3. Connecting to the participant nodes

  • before we can trigger the split learning process, we have to connect the participant nodes to the initiator
  • this is done by an API call to the initiator that updates the connections-related configuration of the node
  • we will create a json with the connection information of the 2 participant nodes and use that to update the initiator's config:
def add_connections(ip_port):
    connections = { "connections": []}
    for ip in ip_port:
        for port in ip_port[ip]:
            connection = {
                'http': {
                    'host': ip,
                    'port': port,
                    'useHttps': False
                }
            }
            connections["connections"].append(connection)
    
    return connections
  • using that function we can build the connections:
ip_port = {
    "host.docker.internal": {
        "18082",            # port for weave_node2
        "18083"             # port for weave_node3
    }
}
connections = add_connections(ip_port)
  • the connections variable contains the json objects representing the connection configuration to the 2 participant nodes, i.e. weave_node2 and weave_node3
  • we will use this to update the initiator node's config:
path = ["peers", "connections"]
reply = nodeApi.updateConfig(session, json.dumps(path), connections).get()

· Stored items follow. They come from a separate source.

theorem writeOem_keeps {pm : Nat} {s0 : State} {p : Path} {index : ℕ} {sub : ℕ} {v : List Byte} {s : State} (hk : Keeps pm s0 s) (hm : Sub 0x1180000 pm := by first | with_reducible assumption | (refine Sub.of ?_ (by with_reducible assumption); with_unfolding_all rfl)) :
    Keeps pm s0 (writeOem p index sub v s).2 := by
  unfold writeOem
  try dsimp only
  repeat' first
    | with_reducible assumption
    | (with_reducible intro t; intros)
    | with_reducible refine foldl_keeps ?_ ?_
    | with_reducible refine persistValue_keeps ?_ 
    | with_reducible refine setValue_keeps ?_ 
    | with_reducible refine keeps_ite ?_ ?_
    | split
    | with_reducible refine Keeps.upd rfl rfl rfl rfl rfl rfl ?_
theorem writeOem_keepsP {pm : Nat} {s0 : State} {p : Path} {index : ℕ} {sub : ℕ} {v : List Byte} {s : State} (hk : Keeps pm s0 s) {ra} {rb : State} (e : (writeOem p index sub v s) = (ra, rb)) (hm : Sub 0x1180000 pm := by first | with_reducible assumption | (refine Sub.of ?_ (by with_reducible assumption); with_unfolding_all rfl)) :
    Keeps pm s0 rb := by
  have := writeOem_keeps (s0 := s0) (p := p) (index := index) (sub := sub) (v := v) (s := s) hk
  rw [e] at this
  exact this

theorem enterPriv_keeps {pm : Nat} {s0 : State} {p : Path} {x : ℕ} {s : State} (hk : Keeps pm s0 s) (hm : Sub 0x400000 pm := by first | with_reducible assumption | (refine Sub.of ?_ (by with_reducible assumption); with_unfolding_all rfl)) :
    Keeps pm s0 (enterPriv p x s).2 := by
  unfold enterPriv
  try dsimp only
  repeat' first
    | with_reducible assumption
    | (with_reducible intro t; intros)
    | with_reducible refine foldl_keeps ?_ ?_
    | with_reducible refine modPath_keeps ?_ 
    | with_reducible refine keeps_ite ?_ ?_
    | split
    | with_reducible refine Keeps.upd rfl rfl rfl rfl rfl rfl ?_
theorem enterPriv_keepsP {pm : Nat} {s0 : State} {p : Path} {x : ℕ} {s : State} (hk : Keeps pm s0 s) {ra} {rb : State} (e : (enterPriv p x s) = (ra, rb)) (hm : Sub 0x400000 pm := by first | with_reducible assumption | (refine Sub.of ?_ (by with_reducible assumption); with_unfolding_all rfl)) :
    Keeps pm s0 rb := by
  have := enterPriv_keeps (s0 := s0) (p := p) (x := x) (s := s) hk
  rw [e] at this
  exact this

theorem storeValue_keeps {pm : Nat} {s0 : State} {p : Path} {index : ℕ} {sub : ℕ} {persistent : Bool} {v : List Byte} {s : State} (hk : Keeps pm s0 s) (hm : Sub 0x1180000 pm := by first | with_reducible assumption | (refine Sub.of ?_ (by with_reducible assumption); with_unfolding_all rfl)) :
    Keeps pm s0 (storeValue p index sub persistent v s) := by
  unfold storeValue
  try dsimp only
  repeat' first
    | with_reducible assumption
    | (with_reducible intro t; intros)
    | with_reducible refine foldl_keeps ?_ ?_
    | with_reducible refine persistValue_keeps ?_ 
    | with_reducible refine setValue_keeps ?_ 
    | with_reducible refine keeps_ite ?_ ?_
    | split
    | with_reducible refine Keeps.upd rfl rfl rfl rfl rfl rfl ?_

theorem writeLock_keeps {pm : Nat} {s0 : State} {p : Path} {x : ℕ} {s : State} (hk : Keeps pm s0 s) (hm : Sub 0x1480800 pm := by first | with_reducible assumption | (refine Sub.of ?_ (by with_reducible assumption); with_unfolding_all rfl)) :
    Keeps pm s0 (writeLock p x s) := by
  unfold writeLock
  try dsimp only
  repeat' first
    | with_reducible assumption
    | (with_reducible intro t; intros)
    | with_reducible refine foldl_keeps ?_ ?_
    | with_reducible refine raise_keeps ?_ 
    | with_reducible refine setFlag_keeps ?_ 
    | with_reducible refine lockChanged_keeps ?_ 
    | with_reducible refine keeps_ite ?_ ?_
    | split
    | with_reducible refine Keeps.upd rfl rfl rfl rfl rfl rfl ?_

theorem requestMode_keeps {pm : Nat} {s0 : State} {m : CacheMode} {s : State} (hk : Keeps pm s0 s) (hm : Sub 0x20000 pm := by first | with_reducible assumption | (refine Sub.of ?_ (by with_reducible assumption); with_unfolding_all rfl)) :
    Keeps pm s0 (requestMode m s) := by
  unfold requestMode
  try dsimp only
  repeat' first
    | with_reducible assumption
    | (with_reducible intro t; intros)
    | with_reducible refine foldl_keeps ?_ ?_
    | with_reducible refine destageFirst_keeps ?_ 
    | with_reducible refine enterOff_keeps ?_ 
    | with_reducible refine keeps_ite ?_ ?_
    | split
    | with_reducible refine Keeps.upd rfl rfl rfl rfl rfl rfl ?_

theorem restartDecim_keeps {pm : Nat} {s0 : State} {s : State} (hk : Keeps pm s0 s) (hm : Sub 0x40 pm := by first | with_reducible assumption | (refine Sub.of ?_ (by with_reducible assumption); with_unfolding_all rfl)) :
    Keeps pm s0 (restartDecim s) := by
  unfold restartDecim
  try dsimp only
  repeat' first
    | with_reducible assumption
    | (with_reducible intro t; intros)
    | with_reducible refine foldl_keeps ?_ ?_
    | with_reducible refine State.modSdm_keeps ?_ 
    | with_reducible refine keeps_ite ?_ ?_
    | split
    | with_reducible refine Keeps.upd rfl rfl rfl rfl rfl rfl ?_

theorem writeCaptureCtrl_keeps {pm : Nat} {s0 : State} {x : ℕ} {s : State} (hk : Keeps pm s0 s) (hm : Sub 0x400040 pm := by first | with_reducible assumption | (refine Sub.of ?_ (by with_reducible assumption); with_unfolding_all rfl)) :
    Keeps pm s0 (writeCaptureCtrl x s) := by
  unfold writeCaptureCtrl
  try dsimp only
  repeat' first
    | with_reducible assumption
    | (with_reducible intro t; intros)
    | with_reducible refine foldl_keeps ?_ ?_
    | with_reducible refine restartDecim_keeps ?_ 
    | with_reducible refine keeps_ite ?_ ?_
    | split
    | with_reducible refine Keeps.upd rfl rfl rfl rfl rfl rfl ?_

theorem requestKinds_keeps {pm : Nat} {s0 : State} {v : ℕ} {s : State} (hk : Keeps pm s0 s) (hm : Sub 0x200 pm := by first | with_reducible assumption | (refine Sub.of ?_ (by with_reducible assumption); with_unfolding_all rfl)) :
    Keeps pm s0 (requestKinds v s) := by
  unfold requestKinds
  try dsimp only
  repeat' first
    | with_reducible assumption
    | (with_reducible intro t; intros)
    | with_reducible refine foldl_keeps ?_ ?_
    | with_reducible refine requestCal_keeps ?_ 
    | with_reducible refine keeps_ite ?_ ?_
    | split
    | with_reducible refine Keeps.upd rfl rfl rfl rfl rfl rfl ?_

theorem oemOutcome_keeps {pm : Nat} {s0 : State} {st : ℕ} {s : State} (hk : Keeps pm s0 s) (hm : Sub 0x80000 pm := by first | with_reducible assumption | (refine Sub.of ?_ (by with_reducible assumption); with_unfolding_all rfl)) :
    Keeps pm s0 (oemOutcome st s) := by
  unfold oemOutcome
  try dsimp only
  repeat' first
    | with_reducible assumption
    | (with_reducible intro t; intros)
    | with_reducible refine foldl_keeps ?_ ?_
    | with_reducible refine keeps_ite ?_ ?_
    | split
    | with_reducible refine Keeps.upd rfl rfl rfl rfl rfl rfl ?_

theorem oemStart_keeps {pm : Nat} {s0 : State} {v : ℕ} {s : State} (hk : Keeps pm s0 s) (hm : Sub 0x80000 pm := by first | with_reducible assumption | (refine Sub.of ?_ (by with_reducible assumption); with_unfolding_all rfl)) :
    Keeps pm s0 (oemStart v s) := by
  unfold oemStart
  try dsimp only
  repeat' first
    | with_reducible assumption
    | (with_reducible intro t; intros)
    | with_reducible refine foldl_keeps ?_ ?_
    | with_reducible refine startOem_keeps ?_ 
    | with_reducible refine oemOutcome_keeps ?_ 
    | with_reducible refine keeps_ite ?_ ?_
    | split
    | with_reducible refine Keeps.upd rfl rfl rfl rfl rfl rfl ?_

theorem eraseSlot_keeps {pm : Nat} {s0 : State} {v : ℕ} {s : State} (hk : Keeps pm s0 s) (hm : Sub 0x2080000 pm := by first | with_reducible assumption | (refine Sub.of ?_ (by with_reducible assumption); with_unfolding_all rfl)) :
    Keeps pm s0 (eraseSlot v s) := by
  unfold eraseSlot
  try dsimp only
  repeat' first
    | with_reducible assumption
    | (with_reducible intro t; intros)
    | with_reducible refine foldl_keeps ?_ ?_
    | with_reducible refine modSlot_keeps ?_ 
    | with_reducible refine recordSlots_keeps ?_ 
    | with_reducible refine eraseLamb_keeps ?_ 
    | with_reducible refine keeps_ite ?_ ?_
    | split
    | with_reducible refine Keeps.upd rfl rfl rfl rfl rfl rfl ?_

theorem pieceOfBytes_keeps {pm : Nat} {s0 : State} {p : Path} {v : List Byte} {s : State} (hk : Keeps pm s0 s) (hm : Sub 0x8000000 pm := by first | with_reducible assumption | (refine Sub.of ?_ (by with_reducible assumption); with_unfolding_all rfl)) :
    Keeps pm s0 (pieceOfBytes p v s).2 := by
  unfold pieceOfBytes
  try dsimp only
  repeat' first
    | with_reducible assumption
    | (with_reducible intro t; intros)
    | with_reducible refine foldl_keeps ?_ ?_
    | with_reducible refine nextFree_keeps ?_ 
    | with_reducible refine nextFree_keepsP ?_  (by assumption)
    | with_reducible refine keeps_ite ?_ ?_
    | split
    | with_reducible refine Keeps.upd rfl rfl rfl rfl rfl rfl ?_
theorem pieceOfBytes_keepsP {pm : Nat} {s0 : State} {p : Path} {v : List Byte} {s : State} (hk : Keeps pm s0 s) {ra} {rb : State} (e : (pieceOfBytes p v s) = (ra, rb)) (hm : Sub 0x8000000 pm := by first | with_reducible assumption | (refine Sub.of ?_ (by with_reducible assumption); with_unfolding_all rfl)) :
    Keeps pm s0 rb := by
  have := pieceOfBytes_keeps (s0 := s0) (p := p) (v := v) (s := s) hk
  rw [e] at this
  exact this

theorem unfreeze_keeps {pm : Nat} {s0 : State} {s : State} (hk : Keeps pm s0 s) (hm : Sub 0x1800000 pm := by first | with_reducible assumption | (refine Sub.of ?_ (by with_reducible assumption); with_unfolding_all rfl)) :
    Keeps pm s0 (unfreeze s) := by
  unfold unfreeze
  try dsimp only
  repeat' first
    | with_reducible assumption
    | (with_reducible intro t; intros)
    | with_reducible refine foldl_keeps ?_ ?_
    | with_reducible refine keeps_ite ?_ ?_
    | split
    | with_reducible refine Keeps.upd rfl rfl rfl rfl rfl rfl ?_

theorem startActivation_keeps {pm : Nat} {s0 : State} {slot : Fin 2} {asker : Option AdminHdr} {s : State} (hk : Keeps pm s0 s) (hm : Sub 0x3804c00 pm := by first | with_reducible assumption | (refine Sub.of ?_ (by with_reducible assumption); with_unfolding_all rfl)) :
    Keeps pm s0 (startActivation slot asker s) := by
  unfold startActivation
  try dsimp only
  repeat' first
    | with_reducible assumption
    | (with_reducible intro t; intros)
    | with_reducible refine foldl_keeps ?_ ?_
    | with_reducible refine State.modPorts_keeps ?_ 
    | with_reducible refine activationStarting_keeps ?_ 
    | with_reducible refine unfreeze_keeps ?_ 
    | with_reducible refine keeps_ite ?_ ?_
    | split
    | with_reducible refine Keeps.upd rfl rfl rfl rfl rfl rfl ?_

theorem fwActionEffect_keeps {pm : Nat} {s0 : State} {ca : ℕ} {slot : Fin 2} {asker : Option AdminHdr} {s : State} (hk : Keeps pm s0 s) (hm : Sub 0x3804c00 pm := by first | with_reducible assumption | (refine Sub.of ?_ (by with_reducible assumption); with_unfolding_all rfl)) :
    Keeps pm s0 (fwActionEffect ca slot asker s).2 := by
  unfold fwActionEffect
  try dsimp only
  repeat' first
    | with_reducible assumption
    | (with_reducible intro t; intros)
    | with_reducible refine foldl_keeps ?_ ?_
    | with_reducible refine startActivation_keeps ?_ 
    | with_reducible refine keeps_ite ?_ ?_
    | split
    | with_reducible refine Keeps.upd rfl rfl rfl rfl rfl rfl ?_
theorem fwActionEffect_keepsP {pm : Nat} {s0 : State} {ca : ℕ} {slot : Fin 2} {asker : Option AdminHdr} {s : State} (hk : Keeps pm s0 s) {ra} {rb : State} (e : (fwActionEffect ca slot asker s) = (ra, rb)) (hm : Sub 0x3804c00 pm := by first | with_reducible assumption | (refine Sub.of ?_ (by with_reducible assumption); with_unfolding_all rfl)) :
    Keeps pm s0 rb := by
  have := fwActionEffect_keeps (s0 := s0) (ca := ca) (slot := slot) (asker := asker) (s := s) hk
  rw [e] at this
  exact this

theorem fwAction_keeps {pm : Nat} {s0 : State} {ca : ℕ} {fs : ℕ} {src : Path} {asker : Option AdminHdr} {dictionary : Bool} {s : State} (hk : Keeps pm s0 s) (hm : Sub 0x3884c00 pm := by first | with_reducible assumption | (refine Sub.of ?_ (by with_reducible assumption); with_unfolding_all rfl)) :
    Keeps pm s0 (fwAction ca fs src asker dictionary s).2 := by
  unfold fwAction
  try dsimp only
  repeat' first
    | with_reducible assumption
    | (with_reducible intro t; intros)
    | with_reducible refine foldl_keeps ?_ ?_
    | with_reducible refine recordSlots_keeps ?_ 
    | with_reducible refine fwRefuse_keeps ?_ 
    | with_reducible refine fwActionEffect_keeps ?_ 
    | with_reducible refine fwActionEffect_keepsP ?_  (by assumption)
    | with_reducible refine keeps_ite ?_ ?_
    | split
    | with_reducible refine Keeps.upd rfl rfl rfl rfl rfl rfl ?_
theorem fwAction_keepsP {pm : Nat} {s0 : State} {ca : ℕ} {fs : ℕ} {src : Path} {asker : Option AdminHdr} {dictionary : Bool} {s : State} (hk : Keeps pm s0 s) {ra} {rb : State} (e : (fwAction ca fs src asker dictionary s) = (ra, rb)) (hm : Sub 0x3884c00 pm := by first | with_reducible assumption | (refine Sub.of ?_ (by with_reducible assumption); with_unfolding_all rfl)) :
    Keeps pm s0 rb := by
  have := fwAction_keeps (s0 := s0) (ca := ca) (fs := fs) (src := src) (asker := asker) (dictionary := dictionary) (s := s) hk
  rw [e] at this
  exact this

theorem writeFwAction_keeps {pm : Nat} {s0 : State} {p : Path} {ca : ℕ} {s : State} (hk : Keeps pm s0 s) (hm : Sub 0x3884c00 pm := by first | with_reducible assumption | (refine Sub.of ?_ (by with_reducible assumption); with_unfolding_all rfl)) :
    Keeps pm s0 (writeFwAction p ca s).2 := by
  unfold writeFwAction
  try dsimp only
  repeat' first
    | with_reducible assumption
    | (with_reducible intro t; intros)
    | with_reducible refine foldl_keeps ?_ ?_
    | with_reducible refine fwAction_keeps ?_ 
    | with_reducible refine fwAction_keepsP ?_  (by assumption)
    | with_reducible refine keeps_ite ?_ ?_
    | split
    | with_reducible refine Keeps.upd rfl rfl rfl rfl rfl rfl ?_
theorem writeFwAction_keepsP {pm : Nat} {s0 : State} {p : Path} {ca : ℕ} {s : State} (hk : Keeps pm s0 s) {ra} {rb : State} (e : (writeFwAction p ca s) = (ra, rb)) (hm : Sub 0x3884c00 pm := by first | with_reducible assumption | (refine Sub.of ?_ (by with_reducible assumption); with_unfolding_all rfl)) :
    Keeps pm s0 rb := by
  have := writeFwAction_keeps (s0 := s0) (p := p) (ca := ca) (s := s) hk
  rw [e] at this
  exact this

4. Triggering split learning with the initiator node

  • now that the two participants are connected to the initiator, we can use initiator to trigger split learning, using the parameters configured above with the following API call:
reply = nodeApi.splitLearn(session, initiator_image, participant_image, SLOptions(False, 120, 2, None, sources, params)).get()
print(reply)
{'res': 'ok', 'target': {'operationType': 'COMPUTE', 'organization': 'weavechain', 'account': 'clientAccount'}, 'data': {'<pubkey1>': {'res': 'ok', 'target': {'operationType': 'COMPUTE', 'organization': 'weavechain', 'account': 'clientAccount'}, 'data': {'output': '{"server_model": "UEsDBBQAA...}}}}}
  • we can also fetch data lineage for the participants:
reply['data']['<pubkey>']
{
'res': 'ok',
'target': {
    'operationType': 'COMPUTE',
    'organization': 'weavedemo',
    'account': 'weavejTGjcdbUSDtk4Rroiz8qVCSGHo3ejTSZV2wtqRobzNBD'
},
'data': {
    'inputHash': '62ZspnQej3ZUyVBTJXEJHyszrZxCBnAY5Si7P1LT54bM',
    'fees': '{"USDC":0}',
    'writesSignature': 'EmChpWVhPZ2ka8wh1aiwMLfXWQSJjPTxYPbo3zPtxShb8bF6JDrsXkRz5vB4yWNAcMQ37mQs5Wm1FXREh6MKzi4',
    'outputHash': 'BpKDBmiku7eSdFxmztQMSxtYRdAvSFcJw8KXDvK5agJf',
    'outputSignature': '4AoAtD6n19XuMxWnaupAeNVjesgtuVQN9QcctmVHfR724jh4TxNUHsoZ5M6je7a4CVYukDwb8YWjYQTT3KNfxBcX',
    'computeHash': '2h5BQPk2tXaDyeSifJ4aE8AoLFnFhNDK5vYsw6zZYGaf',
    'WEAVE_API_KEY': '97af328d9ae0410daebd32565ca18fdb65b4f2c8220e580d',
    'input': '[{"hash":"bryvIld5WQSYT02rOCVzEh1vmDfqxOCCH9YhkHWmVZg=","scope":"private_csv_files","table":"melanoma"}]',
    'writesHash': '6LfKoQQMqb8fYgA1PwBPKMhFaJ59Fn3DWw6qTRri4zjN',
    'paramsHash': 'HW8t63kVCzdR28fbsoHL6RGe3Tbew8icgGhRQ8WbPJg4',
    'writes': '[]',
    'outputSignatureTs': '3BJbd397vNxYDDKGjQMWH2i6gLM1DR2vA4webNrB4P2CSpNHyeYeBiuSEKgE573rCqx6LzwqKEAiXMyFWEo7w9et',
    'taskId': '8de2735c3b71455f9dbe3150d3a52540',
    'consoleSignature': '4ECkbzB3zFK6tjv5GvyHcQuiwr8JkMXkFtjdjwg3SKvYQJvuPx2zj3RB179231T41vwroDQUKTwV8NUeZsxjHpiX',
    'ts': '1692870682362'
}
}